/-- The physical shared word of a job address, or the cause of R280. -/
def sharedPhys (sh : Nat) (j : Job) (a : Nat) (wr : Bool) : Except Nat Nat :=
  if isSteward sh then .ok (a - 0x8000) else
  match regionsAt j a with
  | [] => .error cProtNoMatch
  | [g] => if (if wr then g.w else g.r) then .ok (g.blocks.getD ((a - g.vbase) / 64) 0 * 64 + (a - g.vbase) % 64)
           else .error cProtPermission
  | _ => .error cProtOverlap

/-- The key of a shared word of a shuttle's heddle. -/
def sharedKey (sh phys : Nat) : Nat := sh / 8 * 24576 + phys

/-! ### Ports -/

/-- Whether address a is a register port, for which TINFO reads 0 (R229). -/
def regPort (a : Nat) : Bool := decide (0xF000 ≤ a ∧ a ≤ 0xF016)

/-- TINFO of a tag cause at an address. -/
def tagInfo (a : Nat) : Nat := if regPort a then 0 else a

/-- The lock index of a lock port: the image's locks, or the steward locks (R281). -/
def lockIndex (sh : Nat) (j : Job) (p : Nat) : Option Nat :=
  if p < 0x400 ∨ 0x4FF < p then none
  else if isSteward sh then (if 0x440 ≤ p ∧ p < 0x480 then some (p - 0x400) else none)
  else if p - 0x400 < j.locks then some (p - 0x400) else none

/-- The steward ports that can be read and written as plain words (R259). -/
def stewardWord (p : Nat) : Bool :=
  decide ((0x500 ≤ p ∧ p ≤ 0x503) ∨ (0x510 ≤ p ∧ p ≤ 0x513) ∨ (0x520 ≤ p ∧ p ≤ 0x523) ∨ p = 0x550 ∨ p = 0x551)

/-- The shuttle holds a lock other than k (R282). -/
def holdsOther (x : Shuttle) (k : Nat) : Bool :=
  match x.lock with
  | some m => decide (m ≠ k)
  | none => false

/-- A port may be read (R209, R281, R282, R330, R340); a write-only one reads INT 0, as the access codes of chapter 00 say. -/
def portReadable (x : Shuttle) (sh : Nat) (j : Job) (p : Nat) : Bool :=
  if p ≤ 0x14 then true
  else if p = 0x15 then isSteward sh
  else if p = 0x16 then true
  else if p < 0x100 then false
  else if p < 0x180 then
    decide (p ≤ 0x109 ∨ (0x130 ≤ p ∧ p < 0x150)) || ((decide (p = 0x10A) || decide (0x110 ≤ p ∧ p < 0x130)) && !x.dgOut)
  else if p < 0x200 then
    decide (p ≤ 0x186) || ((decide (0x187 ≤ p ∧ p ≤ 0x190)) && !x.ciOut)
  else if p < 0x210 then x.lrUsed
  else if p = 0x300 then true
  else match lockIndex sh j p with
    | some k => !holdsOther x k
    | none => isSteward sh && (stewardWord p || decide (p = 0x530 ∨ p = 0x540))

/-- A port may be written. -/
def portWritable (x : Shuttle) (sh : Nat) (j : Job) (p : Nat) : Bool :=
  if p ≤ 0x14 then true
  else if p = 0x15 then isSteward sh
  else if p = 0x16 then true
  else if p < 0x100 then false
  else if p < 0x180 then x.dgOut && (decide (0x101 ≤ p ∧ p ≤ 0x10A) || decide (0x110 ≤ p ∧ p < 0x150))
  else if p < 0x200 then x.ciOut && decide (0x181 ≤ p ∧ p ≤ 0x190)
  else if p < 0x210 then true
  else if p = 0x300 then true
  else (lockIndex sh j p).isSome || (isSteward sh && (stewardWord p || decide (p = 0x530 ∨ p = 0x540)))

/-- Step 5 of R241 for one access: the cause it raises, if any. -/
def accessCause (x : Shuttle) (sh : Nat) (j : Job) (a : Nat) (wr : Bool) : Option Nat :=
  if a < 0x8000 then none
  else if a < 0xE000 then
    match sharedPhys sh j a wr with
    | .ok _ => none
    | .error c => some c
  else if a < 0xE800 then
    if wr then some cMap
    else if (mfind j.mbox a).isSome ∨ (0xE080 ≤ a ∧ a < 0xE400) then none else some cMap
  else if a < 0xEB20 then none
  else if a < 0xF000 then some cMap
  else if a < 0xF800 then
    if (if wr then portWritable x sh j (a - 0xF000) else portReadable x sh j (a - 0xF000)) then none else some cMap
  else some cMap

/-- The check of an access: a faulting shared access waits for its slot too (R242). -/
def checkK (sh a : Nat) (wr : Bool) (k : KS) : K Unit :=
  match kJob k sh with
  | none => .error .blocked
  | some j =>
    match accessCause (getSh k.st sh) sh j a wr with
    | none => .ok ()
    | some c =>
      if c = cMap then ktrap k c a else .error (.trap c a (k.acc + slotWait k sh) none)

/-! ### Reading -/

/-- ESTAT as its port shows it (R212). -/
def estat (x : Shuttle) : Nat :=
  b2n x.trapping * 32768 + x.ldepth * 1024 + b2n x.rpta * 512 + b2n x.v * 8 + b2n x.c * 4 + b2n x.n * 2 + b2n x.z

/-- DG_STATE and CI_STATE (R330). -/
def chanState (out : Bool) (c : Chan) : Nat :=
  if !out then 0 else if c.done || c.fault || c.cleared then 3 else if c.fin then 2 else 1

☆ ☆ ☆ ☆ ☆

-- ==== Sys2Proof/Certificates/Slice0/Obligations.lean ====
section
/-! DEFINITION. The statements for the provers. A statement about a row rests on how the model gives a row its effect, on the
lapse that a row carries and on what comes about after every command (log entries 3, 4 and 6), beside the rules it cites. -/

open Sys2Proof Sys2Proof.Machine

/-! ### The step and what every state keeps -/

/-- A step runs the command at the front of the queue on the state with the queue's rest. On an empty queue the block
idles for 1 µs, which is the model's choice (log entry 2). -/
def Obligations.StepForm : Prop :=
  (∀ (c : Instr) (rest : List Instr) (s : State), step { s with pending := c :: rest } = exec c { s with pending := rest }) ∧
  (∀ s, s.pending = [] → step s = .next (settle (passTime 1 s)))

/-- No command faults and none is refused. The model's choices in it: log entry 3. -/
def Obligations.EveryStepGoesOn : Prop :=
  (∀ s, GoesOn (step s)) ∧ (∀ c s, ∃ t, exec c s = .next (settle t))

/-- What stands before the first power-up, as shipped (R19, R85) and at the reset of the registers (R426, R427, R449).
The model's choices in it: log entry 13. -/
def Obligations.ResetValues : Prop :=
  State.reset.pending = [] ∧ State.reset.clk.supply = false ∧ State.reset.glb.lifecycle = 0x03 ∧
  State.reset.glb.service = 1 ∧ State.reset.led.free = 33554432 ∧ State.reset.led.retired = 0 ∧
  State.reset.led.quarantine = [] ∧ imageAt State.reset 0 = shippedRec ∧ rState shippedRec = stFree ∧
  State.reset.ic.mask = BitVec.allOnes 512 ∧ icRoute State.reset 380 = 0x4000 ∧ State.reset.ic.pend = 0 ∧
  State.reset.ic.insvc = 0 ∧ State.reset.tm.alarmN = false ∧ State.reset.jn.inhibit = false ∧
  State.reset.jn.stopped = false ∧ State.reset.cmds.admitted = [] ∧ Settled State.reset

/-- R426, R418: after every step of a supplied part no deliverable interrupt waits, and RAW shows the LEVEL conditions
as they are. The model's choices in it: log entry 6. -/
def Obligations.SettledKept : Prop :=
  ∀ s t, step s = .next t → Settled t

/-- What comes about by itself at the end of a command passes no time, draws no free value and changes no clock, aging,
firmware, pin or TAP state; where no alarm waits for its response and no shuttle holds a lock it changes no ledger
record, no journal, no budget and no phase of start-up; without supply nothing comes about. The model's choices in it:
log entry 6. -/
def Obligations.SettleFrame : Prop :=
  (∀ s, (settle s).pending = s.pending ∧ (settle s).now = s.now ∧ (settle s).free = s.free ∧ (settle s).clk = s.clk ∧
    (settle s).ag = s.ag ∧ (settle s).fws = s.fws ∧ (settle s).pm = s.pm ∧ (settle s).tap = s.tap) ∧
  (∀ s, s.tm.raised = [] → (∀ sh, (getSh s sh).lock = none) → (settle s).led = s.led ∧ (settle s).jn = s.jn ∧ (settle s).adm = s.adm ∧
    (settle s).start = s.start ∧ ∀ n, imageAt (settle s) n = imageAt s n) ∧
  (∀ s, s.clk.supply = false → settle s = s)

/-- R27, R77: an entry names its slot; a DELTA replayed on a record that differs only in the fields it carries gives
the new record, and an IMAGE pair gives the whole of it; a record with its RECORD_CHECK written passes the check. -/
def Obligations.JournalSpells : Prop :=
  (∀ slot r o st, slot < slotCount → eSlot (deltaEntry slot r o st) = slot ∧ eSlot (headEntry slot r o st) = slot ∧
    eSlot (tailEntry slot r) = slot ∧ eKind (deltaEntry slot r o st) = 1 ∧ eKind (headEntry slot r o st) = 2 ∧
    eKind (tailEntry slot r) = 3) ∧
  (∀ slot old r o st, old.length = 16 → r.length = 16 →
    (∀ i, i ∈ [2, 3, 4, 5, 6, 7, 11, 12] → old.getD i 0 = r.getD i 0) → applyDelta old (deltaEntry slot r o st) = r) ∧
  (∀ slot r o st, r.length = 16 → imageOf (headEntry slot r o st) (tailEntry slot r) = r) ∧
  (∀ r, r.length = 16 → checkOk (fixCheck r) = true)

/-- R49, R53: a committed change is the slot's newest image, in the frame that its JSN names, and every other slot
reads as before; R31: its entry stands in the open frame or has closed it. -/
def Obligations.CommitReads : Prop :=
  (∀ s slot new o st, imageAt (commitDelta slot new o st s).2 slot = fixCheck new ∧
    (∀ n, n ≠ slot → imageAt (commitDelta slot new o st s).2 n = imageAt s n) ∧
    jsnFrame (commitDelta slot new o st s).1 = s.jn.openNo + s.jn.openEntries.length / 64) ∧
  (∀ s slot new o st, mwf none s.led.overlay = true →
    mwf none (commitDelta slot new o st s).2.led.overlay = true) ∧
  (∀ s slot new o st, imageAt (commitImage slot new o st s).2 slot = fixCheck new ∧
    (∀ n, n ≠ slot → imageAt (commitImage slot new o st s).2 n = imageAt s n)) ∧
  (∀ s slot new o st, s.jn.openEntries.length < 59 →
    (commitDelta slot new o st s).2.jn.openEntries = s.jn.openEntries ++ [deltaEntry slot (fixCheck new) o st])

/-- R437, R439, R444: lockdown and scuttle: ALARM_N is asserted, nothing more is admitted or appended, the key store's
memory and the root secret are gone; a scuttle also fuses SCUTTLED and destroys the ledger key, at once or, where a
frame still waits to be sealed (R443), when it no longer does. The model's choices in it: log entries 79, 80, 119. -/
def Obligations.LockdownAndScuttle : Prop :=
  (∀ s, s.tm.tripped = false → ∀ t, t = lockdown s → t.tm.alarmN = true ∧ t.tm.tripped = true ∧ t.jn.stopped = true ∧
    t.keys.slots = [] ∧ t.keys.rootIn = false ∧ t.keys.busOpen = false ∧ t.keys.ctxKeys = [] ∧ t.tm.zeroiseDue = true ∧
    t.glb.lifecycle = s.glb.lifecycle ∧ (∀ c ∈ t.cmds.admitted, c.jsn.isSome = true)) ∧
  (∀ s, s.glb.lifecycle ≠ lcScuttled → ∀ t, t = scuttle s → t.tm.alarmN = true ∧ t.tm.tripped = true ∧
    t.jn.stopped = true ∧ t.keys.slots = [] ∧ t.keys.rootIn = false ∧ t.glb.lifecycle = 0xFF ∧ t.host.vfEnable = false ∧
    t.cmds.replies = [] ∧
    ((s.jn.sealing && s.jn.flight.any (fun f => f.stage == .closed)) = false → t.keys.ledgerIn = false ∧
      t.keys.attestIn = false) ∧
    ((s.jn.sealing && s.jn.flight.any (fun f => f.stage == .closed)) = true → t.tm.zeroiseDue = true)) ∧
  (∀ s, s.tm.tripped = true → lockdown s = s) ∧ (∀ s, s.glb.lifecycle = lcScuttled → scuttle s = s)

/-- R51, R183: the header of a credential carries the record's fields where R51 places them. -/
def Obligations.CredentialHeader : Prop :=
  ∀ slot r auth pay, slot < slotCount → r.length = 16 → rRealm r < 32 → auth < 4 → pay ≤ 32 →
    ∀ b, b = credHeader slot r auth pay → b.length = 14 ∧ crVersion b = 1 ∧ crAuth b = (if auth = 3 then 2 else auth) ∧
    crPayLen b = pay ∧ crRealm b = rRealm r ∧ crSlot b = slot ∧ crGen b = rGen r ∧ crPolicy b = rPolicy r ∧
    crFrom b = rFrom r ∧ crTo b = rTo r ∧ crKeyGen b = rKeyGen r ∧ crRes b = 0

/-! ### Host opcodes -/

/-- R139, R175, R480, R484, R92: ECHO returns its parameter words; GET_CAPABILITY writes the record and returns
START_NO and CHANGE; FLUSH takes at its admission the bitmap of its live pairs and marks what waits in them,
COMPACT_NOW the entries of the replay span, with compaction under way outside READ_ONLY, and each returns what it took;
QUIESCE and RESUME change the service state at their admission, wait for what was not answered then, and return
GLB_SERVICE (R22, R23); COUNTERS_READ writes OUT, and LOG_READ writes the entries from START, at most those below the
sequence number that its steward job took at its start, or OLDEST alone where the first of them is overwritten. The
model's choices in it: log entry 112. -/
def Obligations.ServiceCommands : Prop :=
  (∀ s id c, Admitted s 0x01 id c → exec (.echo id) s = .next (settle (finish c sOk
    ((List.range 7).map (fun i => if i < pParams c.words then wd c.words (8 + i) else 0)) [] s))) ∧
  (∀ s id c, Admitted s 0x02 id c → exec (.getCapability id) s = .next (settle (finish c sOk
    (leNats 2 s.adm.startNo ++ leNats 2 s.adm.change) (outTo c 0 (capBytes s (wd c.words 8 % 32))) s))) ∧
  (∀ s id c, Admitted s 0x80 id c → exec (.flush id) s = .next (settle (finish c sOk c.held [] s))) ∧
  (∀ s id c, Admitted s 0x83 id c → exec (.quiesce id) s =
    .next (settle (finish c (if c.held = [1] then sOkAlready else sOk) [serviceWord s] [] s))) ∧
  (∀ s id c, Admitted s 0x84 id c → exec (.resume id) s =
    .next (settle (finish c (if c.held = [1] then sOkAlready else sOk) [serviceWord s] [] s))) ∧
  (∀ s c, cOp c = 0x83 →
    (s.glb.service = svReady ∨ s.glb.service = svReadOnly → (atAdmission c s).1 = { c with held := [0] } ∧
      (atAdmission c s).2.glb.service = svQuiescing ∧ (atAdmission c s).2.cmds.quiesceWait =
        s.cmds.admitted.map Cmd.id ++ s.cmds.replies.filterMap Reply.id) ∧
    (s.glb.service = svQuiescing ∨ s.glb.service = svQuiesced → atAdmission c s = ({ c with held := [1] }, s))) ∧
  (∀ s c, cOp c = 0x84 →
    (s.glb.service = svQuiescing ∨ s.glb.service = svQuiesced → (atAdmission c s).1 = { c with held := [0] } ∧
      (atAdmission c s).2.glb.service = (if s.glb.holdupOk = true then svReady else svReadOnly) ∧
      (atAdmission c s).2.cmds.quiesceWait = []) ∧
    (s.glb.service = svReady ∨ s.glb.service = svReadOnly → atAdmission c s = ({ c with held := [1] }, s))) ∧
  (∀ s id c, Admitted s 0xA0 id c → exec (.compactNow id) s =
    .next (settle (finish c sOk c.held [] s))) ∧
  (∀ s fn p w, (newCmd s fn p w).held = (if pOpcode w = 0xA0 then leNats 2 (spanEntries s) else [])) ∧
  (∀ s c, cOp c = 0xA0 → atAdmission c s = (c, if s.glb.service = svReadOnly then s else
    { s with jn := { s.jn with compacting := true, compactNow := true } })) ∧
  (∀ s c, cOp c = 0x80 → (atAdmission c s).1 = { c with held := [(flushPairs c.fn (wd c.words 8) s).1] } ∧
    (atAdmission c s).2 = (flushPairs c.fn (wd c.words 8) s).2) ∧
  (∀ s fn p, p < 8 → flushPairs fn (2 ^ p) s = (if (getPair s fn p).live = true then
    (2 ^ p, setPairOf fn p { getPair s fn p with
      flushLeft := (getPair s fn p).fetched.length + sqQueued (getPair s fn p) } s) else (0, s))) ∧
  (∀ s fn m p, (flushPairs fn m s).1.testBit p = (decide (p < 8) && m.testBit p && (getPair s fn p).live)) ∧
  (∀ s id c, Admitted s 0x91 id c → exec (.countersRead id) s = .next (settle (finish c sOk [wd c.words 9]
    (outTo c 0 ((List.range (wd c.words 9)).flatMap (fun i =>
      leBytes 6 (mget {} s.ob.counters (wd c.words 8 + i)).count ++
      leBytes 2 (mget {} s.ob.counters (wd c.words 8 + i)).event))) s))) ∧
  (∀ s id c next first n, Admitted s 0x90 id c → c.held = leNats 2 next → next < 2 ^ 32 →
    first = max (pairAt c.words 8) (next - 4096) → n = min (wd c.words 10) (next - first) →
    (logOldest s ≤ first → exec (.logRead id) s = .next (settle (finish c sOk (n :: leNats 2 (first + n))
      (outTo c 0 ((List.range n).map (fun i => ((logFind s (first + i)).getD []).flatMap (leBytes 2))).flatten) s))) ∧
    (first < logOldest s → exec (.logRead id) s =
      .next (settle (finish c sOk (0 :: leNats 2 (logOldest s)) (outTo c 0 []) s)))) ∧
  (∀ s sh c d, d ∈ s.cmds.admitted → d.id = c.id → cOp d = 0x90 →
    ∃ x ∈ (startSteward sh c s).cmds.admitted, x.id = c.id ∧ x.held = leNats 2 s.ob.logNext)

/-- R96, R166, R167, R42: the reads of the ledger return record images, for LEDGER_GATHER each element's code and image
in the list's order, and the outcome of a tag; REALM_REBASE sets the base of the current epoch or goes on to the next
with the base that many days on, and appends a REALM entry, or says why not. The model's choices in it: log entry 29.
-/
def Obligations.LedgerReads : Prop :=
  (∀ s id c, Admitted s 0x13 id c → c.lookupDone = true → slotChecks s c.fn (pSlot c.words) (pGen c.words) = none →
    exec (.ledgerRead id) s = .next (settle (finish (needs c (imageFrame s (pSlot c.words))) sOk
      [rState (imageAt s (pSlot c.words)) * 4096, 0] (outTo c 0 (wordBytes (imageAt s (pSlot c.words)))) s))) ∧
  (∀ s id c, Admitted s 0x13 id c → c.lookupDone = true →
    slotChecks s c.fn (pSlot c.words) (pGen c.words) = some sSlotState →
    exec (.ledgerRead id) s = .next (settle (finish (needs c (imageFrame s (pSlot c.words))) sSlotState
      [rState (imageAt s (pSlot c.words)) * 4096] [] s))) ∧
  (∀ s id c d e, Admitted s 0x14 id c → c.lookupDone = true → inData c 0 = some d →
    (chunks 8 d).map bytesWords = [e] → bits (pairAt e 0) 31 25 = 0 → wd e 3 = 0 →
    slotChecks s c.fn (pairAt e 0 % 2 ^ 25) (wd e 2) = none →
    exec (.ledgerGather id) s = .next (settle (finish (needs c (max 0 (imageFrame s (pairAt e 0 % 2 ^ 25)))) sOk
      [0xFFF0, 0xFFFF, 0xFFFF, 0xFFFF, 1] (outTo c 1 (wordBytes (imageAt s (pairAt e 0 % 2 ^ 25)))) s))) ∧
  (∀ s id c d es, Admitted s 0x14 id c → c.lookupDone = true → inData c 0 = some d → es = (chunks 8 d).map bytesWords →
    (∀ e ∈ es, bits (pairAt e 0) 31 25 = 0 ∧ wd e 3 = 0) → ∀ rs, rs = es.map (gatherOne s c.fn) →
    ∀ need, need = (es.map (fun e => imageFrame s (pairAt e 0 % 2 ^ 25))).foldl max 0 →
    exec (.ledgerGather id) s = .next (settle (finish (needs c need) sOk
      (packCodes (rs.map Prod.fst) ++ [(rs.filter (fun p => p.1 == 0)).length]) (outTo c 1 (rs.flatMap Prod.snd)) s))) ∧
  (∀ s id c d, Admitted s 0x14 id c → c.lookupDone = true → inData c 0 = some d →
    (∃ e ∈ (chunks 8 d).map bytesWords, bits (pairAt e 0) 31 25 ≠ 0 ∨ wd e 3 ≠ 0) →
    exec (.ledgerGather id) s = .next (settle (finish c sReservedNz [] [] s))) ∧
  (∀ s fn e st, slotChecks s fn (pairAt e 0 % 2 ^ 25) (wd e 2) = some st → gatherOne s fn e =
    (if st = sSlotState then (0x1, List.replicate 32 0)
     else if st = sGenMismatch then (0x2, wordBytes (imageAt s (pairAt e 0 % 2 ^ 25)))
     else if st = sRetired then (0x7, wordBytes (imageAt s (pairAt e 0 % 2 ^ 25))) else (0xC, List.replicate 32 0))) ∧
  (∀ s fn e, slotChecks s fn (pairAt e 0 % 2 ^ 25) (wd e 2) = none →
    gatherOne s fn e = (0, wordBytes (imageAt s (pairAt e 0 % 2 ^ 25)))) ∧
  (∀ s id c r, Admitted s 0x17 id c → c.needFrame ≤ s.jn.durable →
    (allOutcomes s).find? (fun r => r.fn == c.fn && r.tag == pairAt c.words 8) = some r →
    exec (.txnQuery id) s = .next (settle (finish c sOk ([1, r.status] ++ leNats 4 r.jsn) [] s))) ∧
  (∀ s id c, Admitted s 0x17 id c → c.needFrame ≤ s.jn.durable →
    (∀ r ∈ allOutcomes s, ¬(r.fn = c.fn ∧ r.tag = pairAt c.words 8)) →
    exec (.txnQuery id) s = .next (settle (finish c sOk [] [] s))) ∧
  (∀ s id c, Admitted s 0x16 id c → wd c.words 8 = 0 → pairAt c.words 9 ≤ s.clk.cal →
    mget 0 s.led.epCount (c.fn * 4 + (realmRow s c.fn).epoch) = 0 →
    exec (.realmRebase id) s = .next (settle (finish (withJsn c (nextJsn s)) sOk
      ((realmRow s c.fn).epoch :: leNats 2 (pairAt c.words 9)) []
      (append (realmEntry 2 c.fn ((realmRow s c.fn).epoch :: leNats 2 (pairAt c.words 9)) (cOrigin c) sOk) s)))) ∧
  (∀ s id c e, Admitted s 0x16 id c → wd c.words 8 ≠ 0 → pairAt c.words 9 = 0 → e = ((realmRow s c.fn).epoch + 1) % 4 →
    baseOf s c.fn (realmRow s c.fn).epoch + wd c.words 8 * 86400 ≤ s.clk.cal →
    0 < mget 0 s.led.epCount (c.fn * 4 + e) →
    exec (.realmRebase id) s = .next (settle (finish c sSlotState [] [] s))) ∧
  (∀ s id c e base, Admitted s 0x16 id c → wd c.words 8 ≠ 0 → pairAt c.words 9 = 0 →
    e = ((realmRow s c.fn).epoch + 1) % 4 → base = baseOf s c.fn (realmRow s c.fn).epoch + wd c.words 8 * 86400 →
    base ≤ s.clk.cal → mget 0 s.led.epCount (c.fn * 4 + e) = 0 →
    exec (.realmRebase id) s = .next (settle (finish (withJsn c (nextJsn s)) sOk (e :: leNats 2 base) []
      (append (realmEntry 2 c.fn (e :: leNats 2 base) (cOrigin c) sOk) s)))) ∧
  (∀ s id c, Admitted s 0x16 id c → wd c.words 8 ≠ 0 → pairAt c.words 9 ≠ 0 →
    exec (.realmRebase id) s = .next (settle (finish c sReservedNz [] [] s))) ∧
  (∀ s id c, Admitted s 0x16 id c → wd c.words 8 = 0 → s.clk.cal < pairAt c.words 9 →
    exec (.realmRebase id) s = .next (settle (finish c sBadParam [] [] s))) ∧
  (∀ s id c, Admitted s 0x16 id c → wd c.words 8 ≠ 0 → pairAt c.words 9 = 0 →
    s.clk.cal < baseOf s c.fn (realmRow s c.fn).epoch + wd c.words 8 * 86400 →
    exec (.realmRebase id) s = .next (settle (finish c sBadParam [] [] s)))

☆ ☆ ☆ ☆ ☆

#### DIRECTIONS FOR THIS TASK:
Please copy each line of the material that contains the word "them".

#### THE COMPLETED TASK:
/-- R51, R183: the header of a credential carries the record's fields where R51 places them. -/
START_NO and CHANGE; FLUSH takes at its admission the bitmap of its live pairs and marks what waits in them,
sequence number that its steward job took at its start, or OLDEST alone where the first of them is overwritten. The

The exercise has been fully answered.